*** Opening of EXERCISE DATA ***

-- ==== Sys2Proof/Machine/Conditioning.lean ====
section
/-! DEFINITION. Command conditioning: the six stages (05, R71 to R89) and the taking of a drive command (R4). -/

namespace Sys2Proof.Machine

/-! ## Stage 1: speed envelope -/

/-- The torque a lies on the envelope segment from point i to point i + 1 (R76). -/
def onSegment (b : Bank) (a : Int) (i : Nat) : Bool :=
  decide (envelopeTorque b i ≤ a) && decide (a < envelopeTorque b (i + 1))

/-- The speed interpolated on the segment from point i (R76). -/
def segmentSpeed (b : Bank) (a : Int) (i : Nat) : Int :=
  envelopeSpeed b i + truncDiv ((a - envelopeTorque b i) * (envelopeSpeed b (i + 1) - envelopeSpeed b i))
    (envelopeTorque b (i + 1) - envelopeTorque b i)

/-- The envelope limit Nlim at torque magnitude a (R76). A validated bank always has a segment; for a bank without one
the last point stands (log entry 14). -/
def envelopeLimit (b : Bank) (a : Int) : Int :=
  let last := (envelopeCount b).toNat - 1
  if envelopeTorque b last ≤ a then envelopeSpeed b last
  else
    match (List.range last).find? (onSegment b a) with
    | some i => segmentSpeed b a i
    | none => envelopeSpeed b last

/-- The speed cap of a bite state (R77, Table 5-3). -/
def speedCap (b : Bank) : BiteState → Option Int
  | .settle => some (settleSpeed b)
  | .jammed => some (jamSpeed b)
  | .idle | .engage | .cut | .regrip => none

/-- The speed ceiling Nc (R77). -/
def speedCeiling (nlim : Int) : Option Int → Int
  | none => nlim
  | some cap => min nlim cap

/-- `sign(x) × min(|x|, limit)`. -/
def limitMagnitude (x limit : Int) : Int := Int.sign x * min (magnitude x) limit

/-! ## Stage 2: stall latch -/

/-- The stall latch and count after a command, and whether STALL is reported (R78, R79). -/
def stallStep (b : Bank) (a speed : Int) (latch : Bool) (count : Nat) : Bool × Nat × Bool :=
  if latch then
    if a < stallTorque b - stallHysteresis b then (false, 0, false) else (true, 0, false)
  else if stallTorque b ≤ a ∧ magnitude speed ≤ stallSpeed b then
    if stallLimit b ≤ (count + 1 : Int) then (true, 0, true) else (false, count + 1, false)
  else (false, 0, false)

/-! ## Stage 3: crowd limit and derate -/

/-- The derate factor D on a scale of 256 (R80). -/
def derateFactor (b : Bank) (a : Int) : Int :=
  if a ≤ derateStart b then 256
  else if derateEnd b ≤ a then derateMin b
  else 256 - truncDiv ((a - derateStart b) * (256 - derateMin b)) (derateEnd b - derateStart b)

/-- The effective push limit FE (R80). -/
def effectivePush (fk d : Int) : Int := truncDiv (fk * d) 256

/-- The push gate is closed (R81, R128). -/
def gateClosed : BiteState → Bool
  | .engage | .regrip | .settle | .jammed => true
  | .idle | .cut => false

/-- The push ceiling Fc (R81). -/
def pushCeiling (fe : Int) (gate latch : Bool) : Int := if gate || latch then 0 else fe

/-- The crowd target (R81). -/
def crowdTarget (f fc fpull : Int) : Int := if 0 < f then min f fc else max f (-fpull)

/-! ## Stage 4: ramps and ceilings -/

/-- P moved toward G by at most one step (R83). -/
def moveToward (p g step : Int) : Int :=
  if magnitude (g - p) ≤ step then g else if p < g then p + step else p - step

/-- One is above 0 and the other below (R83). -/
def oppositeSigns (p g : Int) : Bool := (decide (0 < p) && decide (g < 0)) || (decide (p < 0) && decide (0 < g))

/-- The ramp of R83. -/
def ramp (p g rise fall : Int) : Int :=
  if oppositeSigns p g then moveToward p 0 fall
  else if magnitude p < magnitude g then moveToward p g rise
  else moveToward p g fall

/-- The ceiling cut of a magnitude (R84, R86). -/
def cutMagnitude (x limit : Int) : Int := if limit < magnitude x then Int.sign x * limit else x

/-! ## The stages together -/

/-- What the stages read (R73): the active bank, a = |T|, the effective ROTSPD, FK, the bite state, the requests with hold
targets in place (R75), the conditioner record, and which channels Stage 6 forces. -/
structure StageInput where
  bank : Bank
  a : Int
  speed : Int
  fk : Int
  bite : BiteState
  request : PerChannel Int
  prev : PerChannel Int
  latch : Bool
  count : Nat
  forced : PerChannel Bool
deriving DecidableEq, Repr

/-- What the stages give: the setpoints and flags of the conditioned frame, the stall latch and count, and whether
STALL is reported. -/
structure StageOutput where
  sent : PerChannel Int
  flags : LimitFlags
  latch : Bool
  count : Nat
  stalled : Bool
deriving DecidableEq, Repr

/-- A rotary or crowd channel after Stage 4, or the winch after Stage 5: its target, its setpoint after ramp and ceiling
cut, and the flags of its limits. -/
structure ChannelResult where
  target : Int
  setpoint : Int
  flags : LimitFlags
deriving DecidableEq, Repr

/-- Stages 1 and 4 for ROTARY (R76, R77, R83, R84). -/
def conditionRotary (x : StageInput) : ChannelResult :=
  let nlim := envelopeLimit x.bank x.a
  let cap := speedCap x.bank x.bite
  let nc := speedCeiling nlim cap
  let target := limitMagnitude x.request.rotary nc
  let ramped := ramp x.prev.rotary target (riseStep x.bank .rotary) (fallStep x.bank .rotary)
  { target := target
    setpoint := cutMagnitude ramped nc
    flags := (rotaryFlags x.request.rotary nlim cap).union (rotaryFlags ramped nlim cap) }

/-- Stages 3 and 4 for CROWD, with the stall latch as Stage 2 has left it (R80 to R84). -/
def conditionCrowd (x : StageInput) (latch : Bool) : ChannelResult :=
  let d := derateFactor x.bank x.a
  let fe := effectivePush x.fk d
  let gate := gateClosed x.bite
  let fc := pushCeiling fe gate latch
  let target := crowdTarget x.request.crowd fc (pullLimit x.bank)
  let ramped := ramp x.prev.crowd target (riseStep x.bank .crowd) (fallStep x.bank .crowd)
  { target := target
    setpoint := min ramped fc
    flags := (crowdFlags x.request.crowd fe d gate latch).union (crowdFlags ramped fe d gate latch) }

/-- Stage 5, with the crowd setpoint as Stage 4 has left it (R86). -/
def conditionWinch (x : StageInput) (crowdSetpoint : Int) : ChannelResult :=
  let limited := clamp x.request.winch (-winchLimit x.bank) (winchLimit x.bank)
  let blocked := decide (0 < crowdSetpoint) && decide (limited < 0)
  let target := if blocked then 0 else limited
  let ramped := ramp x.prev.winch target (riseStep x.bank .winch) (fallStep x.bank .winch)
  { target := target
    setpoint := cutMagnitude ramped (winchLimit x.bank)
    flags := { hoist := blocked } }

/-- The channel has not reached its target, and Stage 6 does not force it (R85). -/
def ChannelResult.ramping (r : ChannelResult) (forced : Bool) : Bool :=
  !forced && decide (r.setpoint ≠ r.target)

/-- The setpoint Stage 6 leaves a channel (R87, R88). -/
def ChannelResult.sent (r : ChannelResult) (forced : Bool) : Int := if forced then 0 else r.setpoint

/-- Stages 1 to 6 on one command (R76 to R88). -/
def runStages (x : StageInput) : StageOutput :=
  let stall := stallStep x.bank x.a x.speed x.latch x.count
  let rotary := conditionRotary x
  let crowd := conditionCrowd x stall.1
  let winch := conditionWinch x crowd.setpoint
  { sent :=
      { rotary := rotary.sent x.forced.rotary
        crowd := crowd.sent x.forced.crowd
        winch := winch.sent x.forced.winch }
    flags :=
      ((rotary.flags.union crowd.flags).union winch.flags).union
        { ramp := rotary.ramping x.forced.rotary || crowd.ramping x.forced.crowd || winch.ramping x.forced.winch
          forced := x.forced.rotary || x.forced.crowd || x.forced.winch }
    latch := stall.1
    count := stall.2.1
    stalled := stall.2.2 }

/-! ## Taking a command -/

/-- A channel is sent 0: forced to neutral (R87), or the governor is not READY (R88). -/
def State.channelForced (s : State) (c : Channel) : Bool :=
  s.chan.forced c || decide (s.governor ≠ .ready)

/-- The request a channel is conditioned from: its hold target in HOLD (R75). -/
def State.channelRequest (s : State) (request : PerChannel Int) (c : Channel) : Int :=
  match s.chan.mode.get c, s.cond.hold.get c with
  | .hold, some h => h
  | _, _ => request.get c

/-- The readings of R73. -/
def State.stageInput (s : State) (request : PerChannel Int) : StageInput :=
  { bank := s.activeBank
    a := magnitude s.signal.torque
    speed := s.effective 0
    fk := s.pushLimit
    bite := s.bite.state
    request := PerChannel.tabulate (s.channelRequest request)
    prev := s.cond.prev
    latch := s.cond.stallLatch
    count := s.cond.stallCount
    forced := PerChannel.tabulate s.channelForced }

/-- What the conditioner forms: the six stages, or Stage 6 alone while active-valid is false (R74). -/
def State.stageOutput (s : State) (request : PerChannel Int) : StageOutput :=
  if s.banks.activeValid then runStages (s.stageInput request)
  else
    { sent := zeroSetpoints, flags := .zeroFrame, latch := s.cond.stallLatch, count := s.cond.stallCount
      stalled := false }

/-- The conditioned frame is emitted as the link mode requires (R89). -/
def State.emit (s : State) (sp : PerChannel Int) (flags : LimitFlags) (seq : Byte) : State :=
  match s.chan.linkMode with
  | .normal => ((s.queueDrive sp flags seq).withPrev sp).followFrame sp
  | .loopback =>
    (((s.queueCab .echo (setpointData sp flags seq)).queueDrive zeroSetpoints .zeroFrame seq).withPrev sp).followFrame
      zeroSetpoints

/-- The stall latch and count after Stage 2, with the report of R78. -/
def State.applyStall (s : State) (o : StageOutput) : State :=
  let latched := s.withCond { s.cond with stallLatch := o.latch, stallCount := o.count }
  if o.stalled then latched.record .stall else latched

/-- The stages and the emission, after the action hand-off. -/
def State.conditionCommand (s : State) (request : PerChannel Int) (seq : Byte) : State :=
  let o := s.stageOutput request
  (s.applyStall o).emit o.sent o.flags seq

/-- The action memory replaced (R72). -/
def State.withAction (s : State) (a : Action) : State := s.withCond { s.cond with action := a }

/-- The action hand-off (R72). -/
def State.handOff (s : State) (code : Nat) : State :=
  match actionOfCode code with
  | none => (s.record .actionRefused).withAction .none
  | some a =>
    (if a ≠ .none ∧ a ≠ s.cond.action then s.biteAction a else s).withAction a

/-- The sequence number is recorded and the command absence timer re-armed (R4). -/
def State.acceptCommand (s : State) (data : List Byte) : State :=
  (s.withLastSeq (commandSeq data)).withCommandTimer s.link.cmdTimeout

/-- A drive command frame at the Cab Port (R4, R72, R73, R89). -/
def State.takeCommand (s : State) (data : List Byte) : State :=
  if data.length < 8 then s.record .badCmd
  else
    ((s.acceptCommand data).handOff (commandAction data)).conditionCommand (commandRequests data) (commandSeq data)

end Sys2Proof.Machine
end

*** Close of EXERCISE DATA ***

> **EXERCISE DETAILS**
From the first line of the data above through the line containing "envelopeSpeed b i +", repeat each line exactly, and add nothing.

> **WORKED SOLUTION**
-- ==== Sys2Proof/Machine/Conditioning.lean ====
section
/-! DEFINITION. Command conditioning: the six stages (05, R71 to R89) and the taking of a drive command (R4). -/

namespace Sys2Proof.Machine

/-! ## Stage 1: speed envelope -/

/-- The torque a lies on the envelope segment from point i to point i + 1 (R76). -/
def onSegment (b : Bank) (a : Int) (i : Nat) : Bool :=
  decide (envelopeTorque b i ≤ a) && decide (a < envelopeTorque b (i + 1))

/-- The speed interpolated on the segment from point i (R76). -/
def segmentSpeed (b : Bank) (a : Int) (i : Nat) : Int :=
  envelopeSpeed b i + truncDiv ((a - envelopeTorque b i) * (envelopeSpeed b (i + 1) - envelopeSpeed b i))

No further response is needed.